* [AIM OF THE TASK]
For the data below, give again exactly the lines from the one containing "ups | qnt => rfl" through the one containing "of a state -/", both ends included, and no others.

* [AVAILABLE RECORDS]
"""
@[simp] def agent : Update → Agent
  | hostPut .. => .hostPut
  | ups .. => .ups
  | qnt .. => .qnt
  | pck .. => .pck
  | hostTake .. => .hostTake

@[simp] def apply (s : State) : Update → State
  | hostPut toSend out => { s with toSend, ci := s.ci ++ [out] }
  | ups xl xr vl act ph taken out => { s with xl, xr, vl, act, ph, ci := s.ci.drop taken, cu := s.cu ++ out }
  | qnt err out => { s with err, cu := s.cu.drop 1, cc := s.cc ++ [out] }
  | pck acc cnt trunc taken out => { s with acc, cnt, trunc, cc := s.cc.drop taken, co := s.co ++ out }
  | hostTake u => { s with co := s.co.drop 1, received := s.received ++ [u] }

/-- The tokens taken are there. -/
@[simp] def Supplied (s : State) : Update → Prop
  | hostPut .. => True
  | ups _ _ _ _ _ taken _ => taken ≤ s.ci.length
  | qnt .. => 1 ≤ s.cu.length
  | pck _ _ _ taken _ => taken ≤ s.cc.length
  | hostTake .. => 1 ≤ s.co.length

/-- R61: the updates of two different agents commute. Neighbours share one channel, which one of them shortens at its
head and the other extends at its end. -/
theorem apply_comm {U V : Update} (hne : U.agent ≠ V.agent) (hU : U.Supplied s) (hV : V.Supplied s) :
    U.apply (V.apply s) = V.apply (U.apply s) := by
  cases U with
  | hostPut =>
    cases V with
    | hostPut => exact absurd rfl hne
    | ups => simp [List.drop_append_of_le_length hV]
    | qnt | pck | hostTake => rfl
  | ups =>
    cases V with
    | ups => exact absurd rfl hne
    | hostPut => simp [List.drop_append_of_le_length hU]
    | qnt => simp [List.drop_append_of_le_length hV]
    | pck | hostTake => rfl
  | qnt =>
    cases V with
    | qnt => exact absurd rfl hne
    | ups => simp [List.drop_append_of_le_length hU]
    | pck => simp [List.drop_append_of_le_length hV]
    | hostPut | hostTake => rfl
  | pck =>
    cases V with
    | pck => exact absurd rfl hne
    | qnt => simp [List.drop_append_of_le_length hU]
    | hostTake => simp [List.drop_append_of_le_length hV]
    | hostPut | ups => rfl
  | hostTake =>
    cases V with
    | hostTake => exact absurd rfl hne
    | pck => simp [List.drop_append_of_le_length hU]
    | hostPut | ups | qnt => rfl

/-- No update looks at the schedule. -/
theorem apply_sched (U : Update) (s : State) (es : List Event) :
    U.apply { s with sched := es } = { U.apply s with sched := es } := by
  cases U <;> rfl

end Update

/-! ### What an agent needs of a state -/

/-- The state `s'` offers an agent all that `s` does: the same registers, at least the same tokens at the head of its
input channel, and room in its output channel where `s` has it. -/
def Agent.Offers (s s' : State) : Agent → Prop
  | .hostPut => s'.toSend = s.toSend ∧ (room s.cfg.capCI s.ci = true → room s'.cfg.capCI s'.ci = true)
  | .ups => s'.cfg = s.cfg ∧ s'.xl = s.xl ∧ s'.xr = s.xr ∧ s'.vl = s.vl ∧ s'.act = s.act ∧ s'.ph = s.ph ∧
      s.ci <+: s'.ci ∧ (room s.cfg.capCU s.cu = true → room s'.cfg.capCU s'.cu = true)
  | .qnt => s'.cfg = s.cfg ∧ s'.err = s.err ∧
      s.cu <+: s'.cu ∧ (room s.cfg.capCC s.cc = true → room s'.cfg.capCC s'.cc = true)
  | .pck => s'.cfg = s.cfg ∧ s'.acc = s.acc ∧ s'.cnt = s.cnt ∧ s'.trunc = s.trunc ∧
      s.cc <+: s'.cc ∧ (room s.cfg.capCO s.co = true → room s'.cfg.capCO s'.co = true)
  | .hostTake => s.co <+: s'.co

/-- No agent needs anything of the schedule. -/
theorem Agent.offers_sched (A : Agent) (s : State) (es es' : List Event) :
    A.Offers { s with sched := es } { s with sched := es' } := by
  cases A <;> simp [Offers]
"""
"""
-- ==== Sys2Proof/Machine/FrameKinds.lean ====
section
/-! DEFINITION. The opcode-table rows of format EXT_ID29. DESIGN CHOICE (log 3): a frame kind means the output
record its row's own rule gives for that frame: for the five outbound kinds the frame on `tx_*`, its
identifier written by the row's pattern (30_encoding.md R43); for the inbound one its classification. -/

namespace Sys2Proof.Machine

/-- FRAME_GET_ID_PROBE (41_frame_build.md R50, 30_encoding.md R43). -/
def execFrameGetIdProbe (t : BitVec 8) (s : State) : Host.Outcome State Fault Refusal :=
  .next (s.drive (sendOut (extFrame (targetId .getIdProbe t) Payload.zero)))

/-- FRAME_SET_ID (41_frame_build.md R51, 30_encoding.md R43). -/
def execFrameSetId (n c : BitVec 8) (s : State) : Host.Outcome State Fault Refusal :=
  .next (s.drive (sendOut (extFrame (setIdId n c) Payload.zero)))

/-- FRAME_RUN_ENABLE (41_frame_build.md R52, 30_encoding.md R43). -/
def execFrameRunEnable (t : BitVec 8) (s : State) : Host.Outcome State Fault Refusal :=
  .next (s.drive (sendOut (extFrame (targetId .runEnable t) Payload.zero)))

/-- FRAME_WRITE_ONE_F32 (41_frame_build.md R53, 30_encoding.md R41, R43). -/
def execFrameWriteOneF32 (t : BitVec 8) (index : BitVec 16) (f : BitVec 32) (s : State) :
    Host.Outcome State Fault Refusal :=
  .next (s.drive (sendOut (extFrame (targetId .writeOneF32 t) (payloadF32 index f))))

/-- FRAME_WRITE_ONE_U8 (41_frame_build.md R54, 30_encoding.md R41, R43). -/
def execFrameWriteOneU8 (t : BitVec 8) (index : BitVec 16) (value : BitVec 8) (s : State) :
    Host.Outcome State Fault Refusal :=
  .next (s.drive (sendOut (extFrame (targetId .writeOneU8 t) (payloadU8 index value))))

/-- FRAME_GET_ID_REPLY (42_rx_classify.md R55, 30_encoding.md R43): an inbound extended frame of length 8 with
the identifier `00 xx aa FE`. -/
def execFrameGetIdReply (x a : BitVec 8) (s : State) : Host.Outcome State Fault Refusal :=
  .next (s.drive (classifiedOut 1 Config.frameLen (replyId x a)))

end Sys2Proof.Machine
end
"""
"""
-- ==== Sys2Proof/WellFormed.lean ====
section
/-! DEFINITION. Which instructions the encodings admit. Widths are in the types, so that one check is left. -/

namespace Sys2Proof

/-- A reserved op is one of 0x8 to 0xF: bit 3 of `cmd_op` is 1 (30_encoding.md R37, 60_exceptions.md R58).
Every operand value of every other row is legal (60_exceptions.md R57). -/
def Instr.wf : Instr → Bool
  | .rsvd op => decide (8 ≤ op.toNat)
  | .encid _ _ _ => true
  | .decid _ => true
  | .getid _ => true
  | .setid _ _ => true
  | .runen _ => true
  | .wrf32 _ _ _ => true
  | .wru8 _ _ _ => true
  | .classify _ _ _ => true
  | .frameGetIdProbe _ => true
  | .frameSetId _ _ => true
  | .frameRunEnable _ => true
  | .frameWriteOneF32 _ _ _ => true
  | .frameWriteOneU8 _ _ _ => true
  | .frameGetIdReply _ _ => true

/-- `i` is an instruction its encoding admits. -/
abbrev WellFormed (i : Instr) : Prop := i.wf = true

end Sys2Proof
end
"""
* [RESULT OF THE EXERCISE]
    | hostPut | ups | qnt => rfl

/-- No update looks at the schedule. -/
theorem apply_sched (U : Update) (s : State) (es : List Event) :
    U.apply { s with sched := es } = { U.apply s with sched := es } := by
  cases U <;> rfl

end Update

/-! ### What an agent needs of a state -/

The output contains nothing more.